(Saved entries)
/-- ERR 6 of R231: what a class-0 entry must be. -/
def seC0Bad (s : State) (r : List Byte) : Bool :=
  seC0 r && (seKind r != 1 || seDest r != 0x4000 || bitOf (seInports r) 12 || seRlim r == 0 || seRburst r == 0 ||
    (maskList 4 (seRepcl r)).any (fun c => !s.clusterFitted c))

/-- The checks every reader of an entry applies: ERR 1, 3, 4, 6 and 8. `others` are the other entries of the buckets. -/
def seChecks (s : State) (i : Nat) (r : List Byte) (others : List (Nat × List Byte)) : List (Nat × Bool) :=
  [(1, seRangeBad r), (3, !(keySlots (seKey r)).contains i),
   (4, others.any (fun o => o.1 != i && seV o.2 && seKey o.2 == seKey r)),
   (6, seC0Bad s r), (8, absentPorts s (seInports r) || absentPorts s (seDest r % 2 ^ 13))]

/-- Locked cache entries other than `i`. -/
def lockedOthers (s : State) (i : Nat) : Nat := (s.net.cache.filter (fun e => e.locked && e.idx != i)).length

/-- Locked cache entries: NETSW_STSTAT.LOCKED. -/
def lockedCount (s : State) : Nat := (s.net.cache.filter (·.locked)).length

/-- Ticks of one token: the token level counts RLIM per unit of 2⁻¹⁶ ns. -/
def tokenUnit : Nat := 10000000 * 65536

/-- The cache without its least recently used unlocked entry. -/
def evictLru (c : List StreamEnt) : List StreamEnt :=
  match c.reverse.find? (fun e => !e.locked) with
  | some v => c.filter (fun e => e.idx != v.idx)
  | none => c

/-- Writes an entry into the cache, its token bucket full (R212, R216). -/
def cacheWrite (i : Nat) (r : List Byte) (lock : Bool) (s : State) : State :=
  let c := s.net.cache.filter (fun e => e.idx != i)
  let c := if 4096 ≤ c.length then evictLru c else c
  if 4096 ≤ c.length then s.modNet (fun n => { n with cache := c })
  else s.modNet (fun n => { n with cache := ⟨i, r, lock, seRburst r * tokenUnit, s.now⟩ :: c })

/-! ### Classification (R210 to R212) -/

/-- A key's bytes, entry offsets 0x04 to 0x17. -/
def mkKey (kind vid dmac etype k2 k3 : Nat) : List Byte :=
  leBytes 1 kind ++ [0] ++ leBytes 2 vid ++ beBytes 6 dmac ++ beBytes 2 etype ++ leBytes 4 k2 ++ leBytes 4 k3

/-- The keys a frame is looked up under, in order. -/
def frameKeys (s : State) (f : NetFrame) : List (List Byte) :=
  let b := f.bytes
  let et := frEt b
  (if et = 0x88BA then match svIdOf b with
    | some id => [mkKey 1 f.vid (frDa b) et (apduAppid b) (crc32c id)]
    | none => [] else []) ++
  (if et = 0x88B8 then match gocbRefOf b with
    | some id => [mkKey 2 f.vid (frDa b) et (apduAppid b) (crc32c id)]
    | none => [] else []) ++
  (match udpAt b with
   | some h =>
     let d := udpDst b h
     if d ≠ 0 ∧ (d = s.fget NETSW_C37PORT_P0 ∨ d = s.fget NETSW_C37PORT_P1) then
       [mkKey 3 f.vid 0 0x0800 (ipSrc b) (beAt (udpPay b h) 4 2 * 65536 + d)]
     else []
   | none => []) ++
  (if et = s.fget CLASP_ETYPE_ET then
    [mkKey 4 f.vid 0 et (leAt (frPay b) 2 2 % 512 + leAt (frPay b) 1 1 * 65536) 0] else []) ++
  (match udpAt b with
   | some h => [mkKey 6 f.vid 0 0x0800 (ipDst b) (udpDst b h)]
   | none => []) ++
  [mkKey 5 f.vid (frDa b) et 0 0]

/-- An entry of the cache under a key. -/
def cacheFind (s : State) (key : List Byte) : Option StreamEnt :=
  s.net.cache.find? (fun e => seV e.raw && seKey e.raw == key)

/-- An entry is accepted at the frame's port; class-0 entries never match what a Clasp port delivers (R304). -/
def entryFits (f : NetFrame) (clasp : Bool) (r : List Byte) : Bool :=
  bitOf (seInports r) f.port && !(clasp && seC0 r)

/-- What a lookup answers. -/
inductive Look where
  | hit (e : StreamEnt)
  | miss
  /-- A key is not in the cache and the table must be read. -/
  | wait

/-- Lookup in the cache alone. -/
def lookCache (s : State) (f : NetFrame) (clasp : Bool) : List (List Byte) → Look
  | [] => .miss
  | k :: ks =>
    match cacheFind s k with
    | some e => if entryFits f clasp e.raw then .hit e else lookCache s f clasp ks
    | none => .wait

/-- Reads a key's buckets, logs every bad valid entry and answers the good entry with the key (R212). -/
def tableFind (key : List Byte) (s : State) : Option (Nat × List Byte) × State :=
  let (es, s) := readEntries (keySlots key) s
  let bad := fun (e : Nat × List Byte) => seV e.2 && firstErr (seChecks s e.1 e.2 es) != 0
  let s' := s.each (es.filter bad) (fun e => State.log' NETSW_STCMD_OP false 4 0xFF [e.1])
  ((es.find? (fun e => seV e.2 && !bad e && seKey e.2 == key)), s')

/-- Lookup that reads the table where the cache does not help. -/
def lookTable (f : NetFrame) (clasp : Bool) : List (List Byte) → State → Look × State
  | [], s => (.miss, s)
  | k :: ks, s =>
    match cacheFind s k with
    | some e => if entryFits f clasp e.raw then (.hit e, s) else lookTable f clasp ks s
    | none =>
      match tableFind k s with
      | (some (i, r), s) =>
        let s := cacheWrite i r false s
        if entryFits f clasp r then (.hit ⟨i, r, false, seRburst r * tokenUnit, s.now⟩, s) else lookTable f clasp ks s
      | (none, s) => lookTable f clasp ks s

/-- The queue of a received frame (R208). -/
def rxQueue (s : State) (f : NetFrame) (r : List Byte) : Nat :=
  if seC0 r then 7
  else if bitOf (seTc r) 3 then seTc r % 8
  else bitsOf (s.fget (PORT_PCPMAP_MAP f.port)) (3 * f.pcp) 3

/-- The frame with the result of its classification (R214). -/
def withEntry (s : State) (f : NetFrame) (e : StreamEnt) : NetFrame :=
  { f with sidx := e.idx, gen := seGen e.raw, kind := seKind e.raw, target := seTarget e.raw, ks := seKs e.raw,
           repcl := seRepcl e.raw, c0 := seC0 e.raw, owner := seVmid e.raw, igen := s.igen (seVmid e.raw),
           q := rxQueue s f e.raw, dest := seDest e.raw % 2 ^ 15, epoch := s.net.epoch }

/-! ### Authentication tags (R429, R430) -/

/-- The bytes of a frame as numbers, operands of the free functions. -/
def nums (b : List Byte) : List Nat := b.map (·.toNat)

PROMPT →
Copy every line above exactly.

ANSWER SECTION →
/-- ERR 6 of R231: what a class-0 entry must be. -/
def seC0Bad (s : State) (r : List Byte) : Bool :=
  seC0 r && (seKind r != 1 || seDest r != 0x4000 || bitOf (seInports r) 12 || seRlim r == 0 || seRburst r == 0 ||
    (maskList 4 (seRepcl r)).any (fun c => !s.clusterFitted c))

/-- The checks every reader of an entry applies: ERR 1, 3, 4, 6 and 8. `others` are the other entries of the buckets. -/
def seChecks (s : State) (i : Nat) (r : List Byte) (others : List (Nat × List Byte)) : List (Nat × Bool) :=
  [(1, seRangeBad r), (3, !(keySlots (seKey r)).contains i),
   (4, others.any (fun o => o.1 != i && seV o.2 && seKey o.2 == seKey r)),
   (6, seC0Bad s r), (8, absentPorts s (seInports r) || absentPorts s (seDest r % 2 ^ 13))]

/-- Locked cache entries other than `i`. -/
def lockedOthers (s : State) (i : Nat) : Nat := (s.net.cache.filter (fun e => e.locked && e.idx != i)).length

/-- Locked cache entries: NETSW_STSTAT.LOCKED. -/
def lockedCount (s : State) : Nat := (s.net.cache.filter (·.locked)).length

/-- Ticks of one token: the token level counts RLIM per unit of 2⁻¹⁶ ns. -/
def tokenUnit : Nat := 10000000 * 65536

/-- The cache without its least recently used unlocked entry. -/
def evictLru (c : List StreamEnt) : List StreamEnt :=
  match c.reverse.find? (fun e => !e.locked) with
  | some v => c.filter (fun e => e.idx != v.idx)
  | none => c

/-- Writes an entry into the cache, its token bucket full (R212, R216). -/
def cacheWrite (i : Nat) (r : List Byte) (lock : Bool) (s : State) : State :=
  let c := s.net.cache.filter (fun e => e.idx != i)
  let c := if 4096 ≤ c.length then evictLru c else c
  if 4096 ≤ c.length then s.modNet (fun n => { n with cache := c })
  else s.modNet (fun n => { n with cache := ⟨i, r, lock, seRburst r * tokenUnit, s.now⟩ :: c })

/-! ### Classification (R210 to R212) -/

/-- A key's bytes, entry offsets 0x04 to 0x17. -/
def mkKey (kind vid dmac etype k2 k3 : Nat) : List Byte :=
  leBytes 1 kind ++ [0] ++ leBytes 2 vid ++ beBytes 6 dmac ++ beBytes 2 etype ++ leBytes 4 k2 ++ leBytes 4 k3

/-- The keys a frame is looked up under, in order. -/
def frameKeys (s : State) (f : NetFrame) : List (List Byte) :=
  let b := f.bytes
  let et := frEt b
  (if et = 0x88BA then match svIdOf b with
    | some id => [mkKey 1 f.vid (frDa b) et (apduAppid b) (crc32c id)]
    | none => [] else []) ++
  (if et = 0x88B8 then match gocbRefOf b with
    | some id => [mkKey 2 f.vid (frDa b) et (apduAppid b) (crc32c id)]
    | none => [] else []) ++
  (match udpAt b with
   | some h =>
     let d := udpDst b h
     if d ≠ 0 ∧ (d = s.fget NETSW_C37PORT_P0 ∨ d = s.fget NETSW_C37PORT_P1) then
       [mkKey 3 f.vid 0 0x0800 (ipSrc b) (beAt (udpPay b h) 4 2 * 65536 + d)]
     else []
   | none => []) ++
  (if et = s.fget CLASP_ETYPE_ET then
    [mkKey 4 f.vid 0 et (leAt (frPay b) 2 2 % 512 + leAt (frPay b) 1 1 * 65536) 0] else []) ++
  (match udpAt b with
   | some h => [mkKey 6 f.vid 0 0x0800 (ipDst b) (udpDst b h)]
   | none => []) ++
  [mkKey 5 f.vid (frDa b) et 0 0]

/-- An entry of the cache under a key. -/
def cacheFind (s : State) (key : List Byte) : Option StreamEnt :=
  s.net.cache.find? (fun e => seV e.raw && seKey e.raw == key)

/-- An entry is accepted at the frame's port; class-0 entries never match what a Clasp port delivers (R304). -/
def entryFits (f : NetFrame) (clasp : Bool) (r : List Byte) : Bool :=
  bitOf (seInports r) f.port && !(clasp && seC0 r)

/-- What a lookup answers. -/
inductive Look where
  | hit (e : StreamEnt)
  | miss
  /-- A key is not in the cache and the table must be read. -/
  | wait

/-- Lookup in the cache alone. -/
def lookCache (s : State) (f : NetFrame) (clasp : Bool) : List (List Byte) → Look
  | [] => .miss
  | k :: ks =>
    match cacheFind s k with
    | some e => if entryFits f clasp e.raw then .hit e else lookCache s f clasp ks
    | none => .wait

/-- Reads a key's buckets, logs every bad valid entry and answers the good entry with the key (R212). -/
def tableFind (key : List Byte) (s : State) : Option (Nat × List Byte) × State :=
  let (es, s) := readEntries (keySlots key) s
  let bad := fun (e : Nat × List Byte) => seV e.2 && firstErr (seChecks s e.1 e.2 es) != 0
  let s' := s.each (es.filter bad) (fun e => State.log' NETSW_STCMD_OP false 4 0xFF [e.1])
  ((es.find? (fun e => seV e.2 && !bad e && seKey e.2 == key)), s')

/-- Lookup that reads the table where the cache does not help. -/
def lookTable (f : NetFrame) (clasp : Bool) : List (List Byte) → State → Look × State
  | [], s => (.miss, s)
  | k :: ks, s =>
    match cacheFind s k with
    | some e => if entryFits f clasp e.raw then (.hit e, s) else lookTable f clasp ks s
    | none =>
      match tableFind k s with
      | (some (i, r), s) =>
        let s := cacheWrite i r false s
        if entryFits f clasp r then (.hit ⟨i, r, false, seRburst r * tokenUnit, s.now⟩, s) else lookTable f clasp ks s
      | (none, s) => lookTable f clasp ks s

/-- The queue of a received frame (R208). -/
def rxQueue (s : State) (f : NetFrame) (r : List Byte) : Nat :=
  if seC0 r then 7
  else if bitOf (seTc r) 3 then seTc r % 8
  else bitsOf (s.fget (PORT_PCPMAP_MAP f.port)) (3 * f.pcp) 3

/-- The frame with the result of its classification (R214). -/
def withEntry (s : State) (f : NetFrame) (e : StreamEnt) : NetFrame :=
  { f with sidx := e.idx, gen := seGen e.raw, kind := seKind e.raw, target := seTarget e.raw, ks := seKs e.raw,
           repcl := seRepcl e.raw, c0 := seC0 e.raw, owner := seVmid e.raw, igen := s.igen (seVmid e.raw),
           q := rxQueue s f e.raw, dest := seDest e.raw % 2 ^ 15, epoch := s.net.epoch }

/-! ### Authentication tags (R429, R430) -/

/-- The bytes of a frame as numbers, operands of the free functions. -/
def nums (b : List Byte) : List Nat := b.map (·.toNat)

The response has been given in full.